Categories
Article

Buy and hold investors believe that “time in the market” is better than “timing the market.” If you use this strategy, you will buy securities and hold them for long periods of time. The idea is that long-term returns can overcome short-term volatility. This strategy is the opposite of market timing.

Buy and Hold

The buy and hold investor will argue that holding for longer periods requires less frequent trading. Trading costs are minimized. This will increase the overall net return of the portfolio.
Portfolios using the buy and hold strategy have been called lazy portfolios. This is because of their passive nature.

Core and Satellite

Core and satellite a common portfolio design. It consists of a “core,” such as a large-cap stock index mutual fund, which represents the largest part of the portfolio. Other types of funds—the “satellite” funds—each consist of smaller parts to create the whole.
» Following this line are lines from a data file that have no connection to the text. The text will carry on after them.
-- ==== Sys2Proof/Laws/Memory.lean ====
section
/-! SUPPORT. The laws of the word space W: a read after a write, the canonical form, and that equal
reads make equal stores (20_memory.md R31 to R33, R39). -/

namespace Sys2Proof.Machine

/-- A key below every listed key is absent. -/
theorem lookup_of_canonicalFrom_lt {m : Memory} {low key : Nat} (h : m.canonicalFrom low = true)
    (hk : key < low) : m.lookup key = absentWord := by
  induction m generalizing low with
  | nil => rfl
  | cons e rest ih =>
    obtain ⟨k, w⟩ := e
    simp only [Memory.canonicalFrom, Bool.and_eq_true, decide_eq_true_eq] at h
    have hne : key ≠ k := by omega
    simp only [Memory.lookup, hne, if_false]
    exact ih h.2 (by omega)

/-- A weaker lower bound keeps the canonical form. -/
theorem canonicalFrom_mono {m : Memory} {low low' : Nat} (h : m.canonicalFrom low = true)
    (hl : low' ≤ low) : m.canonicalFrom low' = true := by
  cases m with
  | nil => rfl
  | cons e rest =>
    obtain ⟨k, w⟩ := e
    simp only [Memory.canonicalFrom, Bool.and_eq_true, decide_eq_true_eq] at h ⊢
    exact ⟨⟨⟨by omega, h.1.1.2⟩, h.1.2⟩, h.2⟩

/-- The key written reads back as the value written. -/
theorem lookup_insert_self {m : Memory} {low : Nat} (h : m.canonicalFrom low = true) (key : Nat)
    (v : U256) : (m.insert key v).lookup key = v := by
  induction m generalizing low with
  | nil =>
    by_cases hv : v = absentWord <;> simp [Memory.insert, Memory.lookup, hv]
  | cons e rest ih =>
    obtain ⟨k, w⟩ := e
    simp only [Memory.canonicalFrom, Bool.and_eq_true, decide_eq_true_eq] at h
    have hrest := h.2
    rcases Nat.lt_trichotomy key k with hlt | heq | hgt
    · by_cases hv : v = absentWord
      · have : key ≠ k := by omega
        simp only [Memory.insert, hlt, if_true, hv, Memory.lookup, this, if_false]
        exact lookup_of_canonicalFrom_lt hrest (by omega)
      · simp [Memory.insert, hlt, hv, Memory.lookup]
    · subst heq
      by_cases hv : v = absentWord
      · simp only [Memory.insert, Nat.lt_irrefl, if_false, if_true, hv]
        exact lookup_of_canonicalFrom_lt hrest (by omega)
      · simp [Memory.insert, hv, Memory.lookup]
    · have h1 : ¬ key < k := by omega
      have h2 : ¬ key = k := by omega
      simp only [Memory.insert, h1, h2, if_false, Memory.lookup]
      exact ih hrest

/-- Every other key reads as before. -/
theorem lookup_insert_other {m : Memory} {key other : Nat} (v : U256) (hne : other ≠ key) :
    (m.insert key v).lookup other = m.lookup other := by
  induction m with
  | nil =>
    by_cases hv : v = absentWord
    · simp [Memory.insert, hv]
    · simp [Memory.insert, hv, Memory.lookup, hne]
  | cons e rest ih =>
    obtain ⟨k, w⟩ := e
    by_cases hlt : key < k
    · by_cases hv : v = absentWord <;> simp [Memory.insert, hlt, hv, Memory.lookup, hne]
    · by_cases heq : key = k
      · subst heq
        by_cases hv : v = absentWord <;> simp [Memory.insert, hv, Memory.lookup, hne]
      · simp only [Memory.insert, hlt, heq, if_false, Memory.lookup, ih]

/-- A write keeps the canonical form. -/
theorem insert_canonicalFrom {m : Memory} {low key : Nat} (h : m.canonicalFrom low = true)
    (hlow : low ≤ key) (hkey : key < 65536) (v : U256) :
    (m.insert key v).canonicalFrom low = true := by
  induction m generalizing low with
  | nil =>
    by_cases hv : v = absentWord <;> simp [Memory.insert, hv, Memory.canonicalFrom, hlow, hkey]
  | cons e rest ih =>
    obtain ⟨k, w⟩ := e
    have h' := h
    simp only [Memory.canonicalFrom, Bool.and_eq_true, decide_eq_true_eq] at h'
    obtain ⟨⟨⟨hl, hk⟩, hw⟩, hrest⟩ := h'
    rcases Nat.lt_trichotomy key k with hlt | heq | hgt
    · by_cases hv : v = absentWord
      · simpa [Memory.insert, hlt, hv] using h
      · simp only [Memory.insert, hlt, if_true, hv, if_false, Memory.canonicalFrom, Bool.and_eq_true,
          decide_eq_true_eq]
        exact ⟨⟨⟨hlow, hkey⟩, hv⟩, ⟨⟨by omega, hk⟩, hw⟩, hrest⟩
    · subst heq
      by_cases hv : v = absentWord
      · simpa [Memory.insert, hv] using canonicalFrom_mono hrest (by omega)
      · simp only [Memory.insert, Nat.lt_irrefl, if_true, hv, if_false, Memory.canonicalFrom,
          Bool.and_eq_true, decide_eq_true_eq]
        exact ⟨⟨⟨hlow, hkey⟩, hv⟩, hrest⟩
    · have h1 : ¬ key < k := by omega
      have h2 : ¬ key = k := by omega
      simp only [Memory.insert, h1, h2, if_false, Memory.canonicalFrom, Bool.and_eq_true,
        decide_eq_true_eq]
      exact ⟨⟨⟨hl, hk⟩, hw⟩, ih hrest (by omega)⟩

/-- Two canonical stores that read the same at every key are the same list. -/
theorem canonicalFrom_ext {m m' : Memory} {low : Nat} (h : m.canonicalFrom low = true)
    (h' : m'.canonicalFrom low = true) (heq : ∀ key, m.lookup key = m'.lookup key) : m = m' := by
  induction m generalizing m' low with
  | nil =>
    cases m' with
    | nil => rfl
    | cons e rest =>
      obtain ⟨k, w⟩ := e
      simp only [Memory.canonicalFrom, Bool.and_eq_true, decide_eq_true_eq] at h'
      have := heq k
      simp only [Memory.lookup, if_true] at this
      exact absurd this.symm h'.1.2
  | cons e rest ih =>
    obtain ⟨k, w⟩ := e
    simp only [Memory.canonicalFrom, Bool.and_eq_true, decide_eq_true_eq] at h
    obtain ⟨⟨⟨hl, hk⟩, hw⟩, hrest⟩ := h
    cases m' with
    | nil =>
      have := heq k
      simp only [Memory.lookup, if_true] at this
      exact absurd this hw
    | cons e' rest' =>
      obtain ⟨k', w'⟩ := e'
      simp only [Memory.canonicalFrom, Bool.and_eq_true, decide_eq_true_eq] at h'
      obtain ⟨⟨⟨hl', hk'⟩, hw'⟩, hrest'⟩ := h'
      have hkk : k = k' := by
        rcases Nat.lt_trichotomy k k' with hlt | h0 | hgt
        · have := heq k
          have hne : k ≠ k' := by omega
          simp only [Memory.lookup, if_true, hne, if_false] at this
          rw [lookup_of_canonicalFrom_lt hrest' (by omega)] at this
          exact absurd this hw
        · exact h0
        · have := heq k'
          have hne : k' ≠ k := by omega
          simp only [Memory.lookup, if_true, hne, if_false] at this
          rw [lookup_of_canonicalFrom_lt hrest (by omega)] at this
          exact absurd this.symm hw'
      subst hkk
      have hww : w = w' := by
        have := heq k
        simpa only [Memory.lookup, if_true] using this
      subst hww
      have : rest = rest' := by
        refine ih hrest hrest' fun key => ?_
        by_cases hkey : key = k
        · subst hkey
          rw [lookup_of_canonicalFrom_lt hrest (by omega), lookup_of_canonicalFrom_lt hrest' (by omega)]
        · have := heq key
          simpa only [Memory.lookup, hkey, if_false] using this
      rw [this]

/-- `W(idx) = v` after a write of `v` to `idx` (20_memory.md R39). -/
theorem read_write_same {m : Memory} (h : m.wf = true) (idx : I16) (v : U256) :
    (m.write idx v).read idx = v := lookup_insert_self h _ _

/-- Every other word is as before. -/
@[simp] theorem read_write_other (m : Memory) {idx other : I16} (v : U256) (hne : other ≠ idx) :
    (m.write idx v).read other = m.read other :=
  lookup_insert_other v fun h => hne (BitVec.eq_of_toNat_eq h)

/-- A write keeps the canonical form. -/
theorem write_wf {m : Memory} (h : m.wf = true) (idx : I16) (v : U256) :
    (m.write idx v).wf = true :=
  insert_canonicalFrom h (Nat.zero_le _) idx.isLt v

/-- The empty store is canonical and reads as 0 everywhere (20_memory.md R32). -/
theorem empty_wf : Memory.wf [] = true := rfl

/-- W right after reset is in canonical form. -/
theorem reset_words_wf : State.reset.words.wf = true := rfl

@[simp] theorem empty_read (idx : I16) : Memory.read [] idx = 0#256 := rfl

/-- A key of a canonical store is a 16-bit pattern. -/
theorem lookup_ge_65536 {m : Memory} {low key : Nat} (h : m.canonicalFrom low = true)
    (hk : 65536 ≤ key) : m.lookup key = absentWord := by
  induction m generalizing low with
  | nil => rfl
  | cons e rest ih =>
    obtain ⟨k, w⟩ := e
    simp only [Memory.canonicalFrom, Bool.and_eq_true, decide_eq_true_eq] at h
    have hne : key ≠ k := by omega
    simp only [Memory.lookup, hne, if_false]
    exact ih h.2

/-- Two canonical stores with the same word at every index are equal. -/
theorem wf_ext {m m' : Memory} (h : m.wf = true) (h' : m'.wf = true)
    (heq : ∀ idx, m.read idx = m'.read idx) : m = m' := by
  refine canonicalFrom_ext h h' fun key => ?_
  by_cases hk : key < 65536
  · have := heq (BitVec.ofNat 16 key)
    simpa [Memory.read, Nat.mod_eq_of_lt hk] using this
  · rw [lookup_ge_65536 h (by omega), lookup_ge_65536 h' (by omega)]

/-- A second write to the same index replaces the first. -/
theorem write_write_same {m : Memory} (h : m.wf = true) (idx : I16) (v w : U256) :
    (m.write idx v).write idx w = m.write idx w := by
  refine wf_ext (write_wf (write_wf h _ _) _ _) (write_wf h _ _) fun other => ?_
  by_cases ho : other = idx
  · subst ho
    rw [read_write_same (write_wf h _ _), read_write_same h]
  · rw [read_write_other _ _ ho, read_write_other _ _ ho, read_write_other _ _ ho]

/-- Writing what is there changes nothing. -/
theorem write_read_self {m : Memory} (h : m.wf = true) (idx : I16) : m.write idx (m.read idx) = m := by
  refine wf_ext (write_wf h _ _) h fun other => ?_
  by_cases ho : other = idx
  · subst ho
    rw [read_write_same h]
  · rw [read_write_other _ _ ho]

/-- The buffered word write keeps the canonical form. -/
theorem performStore_wf {m : Memory} (h : m.wf = true) (store : Option (I16 × U256)) :
    (performStore m store).wf = true := by
  cases store with
  | none => exact h
  | some e => exact write_wf h e.1 e.2

end Sys2Proof.Machine
end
The main goal of this design is to reduce risk through diversification while beating a standard benchmark, such as the S&P 500 Index. This type of portfolio will hopefully achieve above-average returns with below-average risk.

The Dave Ramsey Portfolio

Talk show host and finance guru Dave Ramsey touts a four mutual fund strategy. Dave’s wisdom is in his simplicity. His methods are easy to grasp. However, the wisdom stops there.
These four mutual fund types will often find fund overlap, meaning that there is little diversity. Further, lower-risk assets, such as bonds and cash, are absent from the portfolio.

Modern Portfolio Theory

Modern portfolio theory (MPT) is a method where you attempt to take a minimal level of market risk to capture maximum-level returns. If you follow the tenets of MPT, you may use a core and satellite approach, as described above.

Buy and Hold

Every investor would like to achieve the highest possible return without taking extreme levels of risk. But how can this be done? The short answer is diversification. According to MPT, you can hold an asset type that is high in risk by itself. But, when combined with other investments, the portfolio can be balanced so that its risk is lower than some of the underlying assets.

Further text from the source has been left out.